Auto focusing with 200 frame/second and a single focusing time

Light field, fluorescence, dark field, hologram... Sample information can be maximized from images obtained by different imaging techniques. The amount of information stored in the image is much more than that of single detection technology such as flow cytometry (only acquiring the total fluorescence information of a single cell), protein content detection (no cell information), gene expression (no cell information). The image retains the morphological information and tissue relationship of cells, and can be used for in situ detection with various specific probes, which greatly expands the information flux.

If the test results need to be statistically significant, the sample size of the object to be tested needs to reach a certain amount of scale to remove sampling errors. Flow cytometry can accurately send cells to laser spot detection area by sheath-flow focusing principle, which can detect more than 100,000 particles per second. Protein detection technology can break large-scale cells and measure the total value. However, when taking cell images, the process is complex. It is necessary to use a microscope to select the appropriate magnification and then focus the cells. If the fluorescence signal is taken synchronously, the total value can be measured. It will be longer. Traditionally, image information is not analyzed statistically because of its slow acquisition speed.

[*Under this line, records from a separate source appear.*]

-- ==== Sys2Proof/Machine/Icmp.lean ====
section
/-! DEFINITION. ICMP, SEL and PLOG: comparisons, selection and predicate logic (R133 to R135) -/

namespace Sys2Proof.Machine

/-- ICMP at 32 bits against a register (R133). -/
def execIcmpS32Vv (c : Bool) (k : BitVec 4) (p : BitVec 3) (a b : BitVec 7) (s : State) : Out :=
  endUnit c (s.pset p.toNat fun l => icond k (s.v l a) (s.bv b l))

/-- ICMP at 32 bits against a uniform register (R133). -/
def execIcmpS32Vs (c : Bool) (k : BitVec 4) (p : BitVec 3) (a : BitVec 7) (b : BitVec 5) (s : State) : Out :=
  endUnit c (s.pset p.toNat fun l => icond k (s.v l a) (s.bs b))

/-- ICMP.and at 32 bits against a register (R133). -/
def execIcmpAndS32Vv (c : Bool) (k : BitVec 4) (p : BitVec 3) (a b : BitVec 7) (s : State) : Out :=
  endUnit c (s.pset p.toNat fun l => s.pr l p && icond k (s.v l a) (s.bv b l))

/-- ICMP.and at 32 bits against a uniform register (R133). -/
def execIcmpAndS32Vs (c : Bool) (k : BitVec 4) (p : BitVec 3) (a : BitVec 7) (b : BitVec 5) (s : State) : Out :=
  endUnit c (s.pset p.toNat fun l => s.pr l p && icond k (s.v l a) (s.bs b))

/-- ICMP at 64 bits against a register (R133). -/
def execIcmpB64Vv (c : Bool) (k : BitVec 4) (p : BitVec 3) (a b : BitVec 7) (s : State) : Out :=
  endUnit c (s.pset p.toNat fun l => icond k (s.v64 l a) (s.bv64 b l))

/-- ICMP at 64 bits against a uniform register (R133). -/
def execIcmpB64Vs (c : Bool) (k : BitVec 4) (p : BitVec 3) (a : BitVec 7) (b : BitVec 5) (s : State) : Out :=
  endUnit c (s.pset p.toNat fun l => icond k (s.v64 l a) (s.sr b))

/-- ICMP.and at 64 bits against a register (R133). -/
def execIcmpAndB64Vv (c : Bool) (k : BitVec 4) (p : BitVec 3) (a b : BitVec 7) (s : State) : Out :=
  endUnit c (s.pset p.toNat fun l => s.pr l p && icond k (s.v64 l a) (s.bv64 b l))

/-- ICMP.and at 64 bits against a uniform register (R133). -/
def execIcmpAndB64Vs (c : Bool) (k : BitVec 4) (p : BitVec 3) (a : BitVec 7) (b : BitVec 5) (s : State) : Out :=
  endUnit c (s.pset p.toNat fun l => s.pr l p && icond k (s.v64 l a) (s.sr b))

/-- SEL: a where the predicate is set, else b; inverted with n = 1 (R134). -/
def execSel (c : Bool) (d a b : BitVec 7) (n : BitVec 1) (p : BitVec 3) (s : State) : Out :=
  endUnit c (s.vset d.toNat fun l => if s.pr l p != n.getLsbD 0 then s.v l a else s.bv b l)

/-- PAND (R135). -/
def execPand (c : Bool) (d a b : BitVec 3) (s : State) : Out :=
  endUnit c (s.pset d.toNat fun l => s.pr l a && s.pr l b)

/-- POR (R135). -/
def execPor (c : Bool) (d a b : BitVec 3) (s : State) : Out :=
  endUnit c (s.pset d.toNat fun l => s.pr l a || s.pr l b)

/-- PXOR (R135). -/
def execPxor (c : Bool) (d a b : BitVec 3) (s : State) : Out :=
  endUnit c (s.pset d.toNat fun l => s.pr l a != s.pr l b)

/-- PANDN (R135). -/
def execPandn (c : Bool) (d a b : BitVec 3) (s : State) : Out :=
  endUnit c (s.pset d.toNat fun l => s.pr l a && !s.pr l b)

/-- PMOV (R135). -/
def execPmov (c : Bool) (d a : BitVec 3) (s : State) : Out :=
  endUnit c (s.pset d.toNat fun l => s.pr l a)

/-- PNOT (R135). -/
def execPnot (c : Bool) (d a : BitVec 3) (s : State) : Out :=
  endUnit c (s.pset d.toNat fun l => !s.pr l a)

end Sys2Proof.Machine
end

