/-- A port as its record has been read, and the refusal told (R358, R359). -/
def refusedRecord (s : State) (port : Nat) (r : TkeRec) (code : Nat) : State :=
  let p := s.port port
  s.setPort port { p with
    sent := p.sent ++ [(r.conn, leBytes 4 0x4D5A5250 ++ [1, 2, BitVec.ofNat 8 code, 0] ++ leBytes 4 r.session ++ leBytes 4 0)]
    rptr := p.rptr + BitVec.ofNat 32 (recordBytes (if r.trunc then 0 else r.len)), failed := false, atHeader := false
    reserved := none }

/-- A port with one of its sessions as its oldest post leaves it. -/
def postTaken (s : State) (port slot : Nat) (y : Session) : State :=
  s.setPort port { s.port port with sessions := (s.port port).sessions.set slot y }

/-- A reply of a session to its connection (R359). -/
def replied (s : State) (y : Session) (kind code : Nat) (text : List Byte) : State :=
  s.setPort y.port { s.port y.port with sent := (s.port y.port).sent ++
    [(y.conn, leBytes 4 0x4D5A5250 ++ [1, BitVec.ofNat 8 kind, BitVec.ofNat 8 code, 0] ++ leBytes 4 y.session ++
      leBytes 4 text.length ++ text)] }

end Sys2Proof.Claims
end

Although the image retains the information of the sample to the maximum extent, the information is in disorder. In the past decades, there has been no reliable technology and computer computing power to extract the effective information. With the advent of highly parallel computing chips such as GPU and FPGA and deep learning algorithms, image processing operations have been reduced from hundreds of hours to minutes or seconds.

Everything seems to be ripe, but the speed of microscopic photography is the last stumbling block. Although microscopes have been invented for centuries, their use has remained unchanged: focusing, observing, changing vision, refocusing, re-observing, etc. Although these steps can be automated, as long as there are a lot of focusing processes, the overall detection time becomes unacceptable, especially for high power mirror observation, which often takes up to several hours. Although most of the tests in clinical laboratories are automated, only microscopic observation is still done manually.

Since 2008, after ten years of research and development, a set of unique hardware and algorithm has been established, which solves the focus problem of microscopic scanning and achieves high-resolution and high-speed scanning. Using 100X oil mirror to scan the whole slide, the time was shortened from 2 hours to 1 minute, which solved the last bottleneck problem for automatic analysis of microscopic medical images.